-- ==== Sys2Proof/Machine/Counter.lean ====
section
/-! DEFINITION. The counter class 0xD (16 R359 to R375): transaction barriers, barrier tags and CNTRD. -/

namespace Sys2Proof.Machine

/-! ## The transaction barrier (R359, R360) -/

/-- A transaction barrier; `err` holds POISON, FAULT, OVERLAP and CANCEL from its lowest bit, `rsv` bits [127:80]. -/
structure Barrier where
  phase  : Nat
  arv    : Nat
  sec    : Nat
  reload : Nat
  err    : Nat
  rsv    : Nat
  deriving DecidableEq, Repr

namespace Barrier

/-- The fields of a barrier's 128 bits. -/
def ofNat (x : Nat) : Barrier :=
  ⟨bitsOf x 3 0, bitsOf x 23 4, bitsOf x 55 24, bitsOf x 75 56, bitsOf x 79 76, bitsOf x 127 80⟩

/-- The 128 bits of a barrier. -/
def toNat (b : Barrier) : Nat :=
  b.phase % 2 ^ 4 + 2 ^ 4 * (b.arv % 2 ^ 20) + 2 ^ 24 * (b.sec % 2 ^ 32) + 2 ^ 56 * (b.reload % 2 ^ 20)
    + 2 ^ 76 * (b.err % 2 ^ 4) + 2 ^ 80 * (b.rsv % 2 ^ 48)

/-- The completion step of R360. -/
def step (b : Barrier) : Barrier :=
  if b.arv = 0 && b.sec = 0 then { b with phase := (b.phase + 1) % 16, arv := b.reload } else b

/-- Sets an error bit. -/
def setErr (b : Barrier) (k : Nat) : Barrier := { b with err := b.err ||| 2 ^ k }

/-- One transfer unit is counted down; one that finds none sets FAULT (R369). -/
def settleUnit (b : Barrier) : Barrier :=
  (if b.sec = 0 then b.setErr 1 else { b with sec := b.sec - 1 }).step

/-- POISON, FAULT or CANCEL is set (R366). -/
def failed (b : Barrier) : Bool := b.err &&& 0b1011 ≠ 0

end Barrier

/-- The error bits, by their place. -/
def errPoison : Nat := 0
def errFault : Nat := 1
def errOverlap : Nat := 2
def errCancel : Nat := 3

/-- Where a barrier lies. -/
inductive BarrierAt where
  | arena (cluster block region off : Nat)
  | global (key : Nat)
  deriving DecidableEq, Repr

namespace State

/-- The barrier as it stands at its home. -/
def readBarrier (s : State) (at_ : BarrierAt) : Barrier :=
  match at_ with
  | .arena c b r off =>
    match s.block? c b with
    | some x => Barrier.ofNat (x.arenaNat (presentAt (x.region r) + off) 16)
    | none => Barrier.ofNat 0
  | .global k => Barrier.ofNat (s.rdNat k 16)

/-- Writes a barrier at its home. -/
def writeBarrier (s : State) (at_ : BarrierAt) (b : Barrier) : State :=
  match at_ with
  | .arena c i r off => s.modBlock c i (fun x => x.wrArena (presentAt (x.region r) + off) (bytesOf 16 b.toNat) s.seq .engine)
  | .global k => s.wrList k (bytesOf 16 b.toNat)

end State

/-! ## Barrier operands (R361, R362) -/

/-- Whether the barrier operand of an op names the arena, its region, and its address or offset. -/
def barArena (o : Op) : Bool := o.c.getLsbD 4
def barRegion (o : Op) : Nat := bitsOf o.c.toNat 3 0
def barAddr (o : Op) (t : Troupe) : Nat := if barArena o then (t.readS o.a.num.toNat).toNat else (t.rawPair o.a 0).toNat

/-- TVAL bits that name a barrier (R366). -/
def barTval (o : Op) (t : Troupe) : Nat :=
  if barArena o then barAddr o t + 2 ^ 32 * barRegion o else barAddr o t % 2 ^ 57

/-- A global barrier's address: alignment, translation as a store, HOME and format (R359, R362). -/
def State.barrierKey (s : State) (core ctx va : Nat) : Except MemFault (Leaf × Nat) :=
  match s.checkAccess core ctx .store .any 16 va (pageChoice va) with
  | .error f => .error f
  | .ok (l, k) =>
    if l.home = 2 then .error ⟨causeAccessFault, 8, va, false⟩
    else if l.home = 1 && l.member ≠ s.member then .error ⟨causeAccessFault, 9, va, false⟩
    else if l.fmt ≠ 0 then .error ⟨causeTypeMismatch, 1, va, false⟩
    else .ok (l, k)

/-- The checks of an arena barrier: R228 orders 1 to 3, and a flat region. -/
def arenaBarrier (b : Block) (r off : Nat) : Option ArenaFault :=
  orFault (arenaBounds (b.region r) 16 16 off) (fun _ =>
    if rgnPlanar (b.region r) then some ⟨4, causeTypeMismatch, 5, off⟩ else none)

/-- Finds the barrier of an op: the state in which its core's L1 holds none of it, or the trap with the state of its page's
lookup. -/
def State.findBarrier (s : State) (o : Op) (x : Env) : Except (State × TrapX) (BarrierAt × State) :=
  let a := barAddr o x.t
  if barArena o then
    match arenaBarrier x.b (barRegion o) a with
    | some f => .error (s, arenaTrap f (barRegion o) x.t.active)
    | none => .ok (.arena x.r.cluster x.r.block (barRegion o) a, s)
  else
    match s.barrierKey x.core x.ctx a with
    | .error f => .error (s.lookFaults x.core x.ctx [f], trapMem f .store x.t.active)
    | .ok (_, k) => .ok (.global k, (s.lookPage x.core x.ctx a).yieldLines x.core [k])

/-- BARRIER_PHASE at a transaction barrier (R371). -/
def phaseTrap (o : Op) (x : Env) (reason : Nat) : TrapX :=
  trapReason causeBarrierPhase reason (barTval o x.t) x.t.active

/-- A value operand (R361). -/
def counterValue (o : Op) (t : Troupe) : Nat := t.operand 6 o o.b 0

/-! ## Transaction barrier instructions (R363 to R367) -/

def tbinitBody (o : Op) (x : Env) (s : State) : Res :=
  let n := counterValue o x.t
  match s.findBarrier o x with
  | .error (s1, tr) => .trap s1 tr
  | .ok (p, s1) =>
    if n = 0 || 2 ^ 20 ≤ n then .trap s1 (phaseTrap o x 1)
    else .done (s1.writeBarrier p ⟨0, n, 0, n, 0, 0⟩)

def tbexpectBody (o : Op) (x : Env) (s : State) : Res :=
  let n := counterValue o x.t
  match s.findBarrier o x with
  | .error (s1, tr) => .trap s1 tr
  | .ok (p, s1) =>
    let b := s1.readBarrier p
    if 2 ^ 32 ≤ b.sec + n then .trap s1 (phaseTrap o x 2)
    else .done (s1.writeBarrier p { b with sec := b.sec + n }.step)

/-- The scope of a barrier as a release or acquire: block for the arena, device for memory (R368). -/
def barScope (o : Op) : Nat := if barArena o then 1 else 3

/-- TBARRIVE: a release at the barrier's scope. -/
def tbarriveBody (o : Op) (x : Env) (s : State) : Res :=
  let n := counterValue o x.t
  let sec := o.c.getLsbD 5
  match s.findBarrier o x with
  | .error (s1, tr) => .trap s1 tr
  | .ok (p, s1) =>
    let s2 := s1.releaseAt x.core (barScope o)
    let b := s2.readBarrier p
    let k := if sec then n else max n 1
    if (if sec then b.sec else b.arv) < k then .trap s2 (phaseTrap o x 3)
    else
      let b1 := if sec then { b with sec := b.sec - k } else { b with arv := b.arv - k }
      .done ((s2.writeBarrier p b1.step).setTroupe x.r
        (x.t.produceS false o.w true o.dst.toNat [BitVec.ofNat 32 b.phase]))

/-- COPY_POISON (R366). -/
def copyPoisonTrap (o : Op) (x : Env) (b : Barrier) : TrapX :=
  trapReason causeCopyPoison b.err (barTval o x.t) x.t.active

/-- A barrier's place, as a complete copy names it. -/
def BarrierAt.place : BarrierAt → Nat × Nat
  | .arena _ _ r off => (r + 1, off)
  | .global k => (0, k)

/-- The troupe has observed the complete copies at a barrier (R368; 13 R322). -/
def State.noteLanded (s : State) (x : Env) (p : BarrierAt) : State :=
  if x.b.landed.any (fun c => c.bar = p.place) then
    s.bumpSeq.modBlock x.r.cluster x.r.block (fun b => { b with landed := b.landed.map (fun c =>
      if c.bar = p.place then { c with seen := (x.r.troupe, s.nextSeq) :: c.seen } else c) })
  else s

/-- Reads the barrier for TBWAIT and TBTEST: `passed` runs when the phase asked for is over, `open_` when it is not; an
error of a finished phase traps. -/
def observe (o : Op) (x : Env) (s : State) (passed open_ : State → Res) : Res :=
  match s.findBarrier o x with
  | .error (s1, tr) => .trap s1 tr
  | .ok (p, s1) =>
    let b := s1.readBarrier p
    if b.phase = counterValue o x.t % 16 then open_ s1
    else if b.failed then .trap s1 (copyPoisonTrap o x b)
    else passed ((s1.acquireAt x.core (barScope o)).noteLanded x p)

/-- TBWAIT: an acquire at the barrier's scope. -/
def tbwaitBody (o : Op) (x : Env) (s : State) : Res := observe o x s .done (fun s => .wait s .tbwait)

/-- TBTEST's predicate in every active lane. -/
def testResult (o : Op) (x : Env) (v : Bool) (s : State) : State :=
  s.modTroupe x.r (fun t => t.writeP o.dst.toNat x.t.active (if v then BitVec.allOnes 128 else 0))

/-- TBTEST: it waits in a deterministic launch. -/
def tbtestBody (o : Op) (x : Env) (s : State) : Res :=
  observe o x s (fun s => .done (testResult o x true s))
    (fun s => if x.det then .wait s .tbtest else .done (testResult o x false s))

/-! ## Barrier tags (R372 to R374) -/

/-- A troupe's record at the tags of its cluster. -/
def tagKey (r : TRef) : Nat := r.block * 64 + r.troupe

/-- The tag of an op, and its state. -/
def opTag (o : Op) : Nat := bitsOf o.c.toNat 2 0
def Cluster.tag (cl : Cluster) (n : Nat) : Tag := (cl.tags[n]?).getD ⟨0, 0, [], []⟩

/-- The declared troupes of a cluster. -/
def Cluster.troupeCount (cl : Cluster) : Nat := cl.blocks.foldl (fun n b => n + b.troupes.length) 0

/-- BARRIER_PHASE at a tag. -/
def tagTrap (o : Op) (x : Env) (reason : Nat) : TrapX := trapReason causeBarrierPhase reason (opTag o) x.t.active

/-- The reason for which BARA traps (R371, R373). -/
def baraReason (o : Op) (x : Env) : Option Nat :=
  let total := counterValue o x.t
  let g := x.cl.tag (opTag o)
  let me := tagKey x.r
  firstSome [reasonIf (total = 0 || x.cl.troupeCount < total) 5,
    reasonIf (g.arv.contains me && !g.done.contains me) 6,
    reasonIf (x.t.active ≠ x.t.live) 8,
    reasonIf (g.count ≠ 0 && total ≠ g.total) 4]

/-- The arrival of a troupe at a tag (R373). -/
def Tag.arrive (g : Tag) (me total : Nat) : Tag :=
  let tot := if g.count = 0 then total else g.total
  let arv := me :: g.arv.filter (fun u => u ≠ me)
  let done := g.done.filter (fun u => u ≠ me)
  if g.count + 1 = tot then ⟨0, tot, arv, arv⟩ else ⟨g.count + 1, tot, arv, done⟩

/-- BARA: a release at cluster scope. -/
def baraBody (o : Op) (x : Env) (s : State) : Res :=
  match baraReason o x with
  | some r => .trap s (tagTrap o x r)
  | none =>
    .done ((s.releaseAt x.core 2).modCluster x.r.cluster (fun cl =>
      { cl with tags := cl.tags.set (opTag o) ((cl.tag (opTag o)).arrive (tagKey x.r) (counterValue o x.t)) }))

/-- BARW: an acquire at cluster scope. -/
def barwBody (o : Op) (x : Env) (s : State) : Res :=
  let g := x.cl.tag (opTag o)
  let me := tagKey x.r
  match firstSome [reasonIf (!g.arv.contains me) 7, reasonIf (x.t.active ≠ x.t.live) 8] with
  | some r => .trap s (tagTrap o x r)
  | none =>
    if g.done.contains me then
      .done ((s.acquireAt x.core 2).modCluster x.r.cluster (fun cl =>
        { cl with tags := cl.tags.set (opTag o) { g with arv := g.arv.filter (fun u => u ≠ me) } }))
    else .wait s (.barw (opTag o))

/-! ## CNTRD (R375) -/

/-- The counters of R375. -/
def isCounter (n : Nat) : Bool := n ≤ 4 || (0x10 ≤ n && n ≤ 0x16)

/-- The value of a counter: in a deterministic launch all but RETIRED read 0. -/
def counterOf (x : Env) (s : State) (n : Nat) : Nat :=
  if x.det && n ≠ 0 then 0
  else match n with
    | 0 => x.t.counters.retired
    | 1 => x.t.counters.runs
    | 2 => x.t.counters.hold
    | 3 => x.t.counters.readyw
    | 4 => x.t.counters.spills
    | _ => sget 0 s.coreCount (x.core * 32 + n)

def cntrdBody (o : Op) (x : Env) (s : State) : Res :=
  let n := counterValue o x.t
  if !isCounter n then
    .trap s (trapAt causeIllegalOp ((if o.ext.isSome then x.c.hiExt else x.c.hi).setWidth 64) x.t.active)
  else
    let v : DWord := BitVec.ofNat 64 (counterOf x s n)
    .done (s.setTroupe x.r (x.t.produceS false o.w true o.dst.toNat [v.extractLsb' 0 32, v.extractLsb' 32 32]))

/-! ## Meanings -/

def execTbinit (o : Op) (s : State) : Host.Outcome State Fault Refusal := issueOp 0x1A0 (.tbinit o) o (tbinitBody o) s
def execTbexpect (o : Op) (s : State) : Host.Outcome State Fault Refusal := issueOp 0x1A1 (.tbexpect o) o (tbexpectBody o) s
def execTbarrive (o : Op) (s : State) : Host.Outcome State Fault Refusal := issueOp 0x1A2 (.tbarrive o) o (tbarriveBody o) s
def execTbwait (o : Op) (s : State) : Host.Outcome State Fault Refusal := issueOp 0x1A3 (.tbwait o) o (tbwaitBody o) s
def execTbtest (o : Op) (s : State) : Host.Outcome State Fault Refusal := issueOp 0x1A4 (.tbtest o) o (tbtestBody o) s
def execBara (o : Op) (s : State) : Host.Outcome State Fault Refusal := issueOp 0x1A5 (.bara o) o (baraBody o) s
def execBarw (o : Op) (s : State) : Host.Outcome State Fault Refusal := issueOp 0x1A6 (.barw o) o (barwBody o) s
def execCntrd (o : Op) (s : State) : Host.Outcome State Fault Refusal := issueOp 0x1A7 (.cntrd o) o (cntrdBody o) s

/-- TBWAIT_RELEASE (R366, R367). -/
def execTbwaitRelease (r : TRef) (s : State) : Host.Outcome State Fault Refusal :=
  match s.waitingAt r with
  | some (.tbwait, _, _, _) => .next (s.lookAgain r tbwaitBody)
  | some (.tbtest, _, _, _) => .next (s.lookAgain r tbtestBody)
  | _ => .next s

/-- BARW_RELEASE (R374). -/
def execBarwRelease (r : TRef) (s : State) : Host.Outcome State Fault Refusal :=
  match s.waitingAt r with
  | some (.barw _, _, _, _) => .next (s.lookAgain r barwBody)
  | _ => .next s

end Sys2Proof.Machine
end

__TRY IT__
Give back, unchanged, the run of lines in the listing above that begins at the line containing "barrier (R371). -/" and ends at the line containing "else .done (s1.writeBarrier p ⟨0, n, 0, n, 0, 0⟩)", both included.

__TASK RESULT__
/-- BARRIER_PHASE at a transaction barrier (R371). -/
def phaseTrap (o : Op) (x : Env) (reason : Nat) : TrapX :=
  trapReason causeBarrierPhase reason (barTval o x.t) x.t.active

/-- A value operand (R361). -/
def counterValue (o : Op) (t : Troupe) : Nat := t.operand 6 o o.b 0

/-! ## Transaction barrier instructions (R363 to R367) -/

def tbinitBody (o : Op) (x : Env) (s : State) : Res :=
  let n := counterValue o x.t
  match s.findBarrier o x with
  | .error (s1, tr) => .trap s1 tr
  | .ok (p, s1) =>
    if n = 0 || 2 ^ 20 ≤ n then .trap s1 (phaseTrap o x 1)
    else .done (s1.writeBarrier p ⟨0, n, 0, n, 0, 0⟩)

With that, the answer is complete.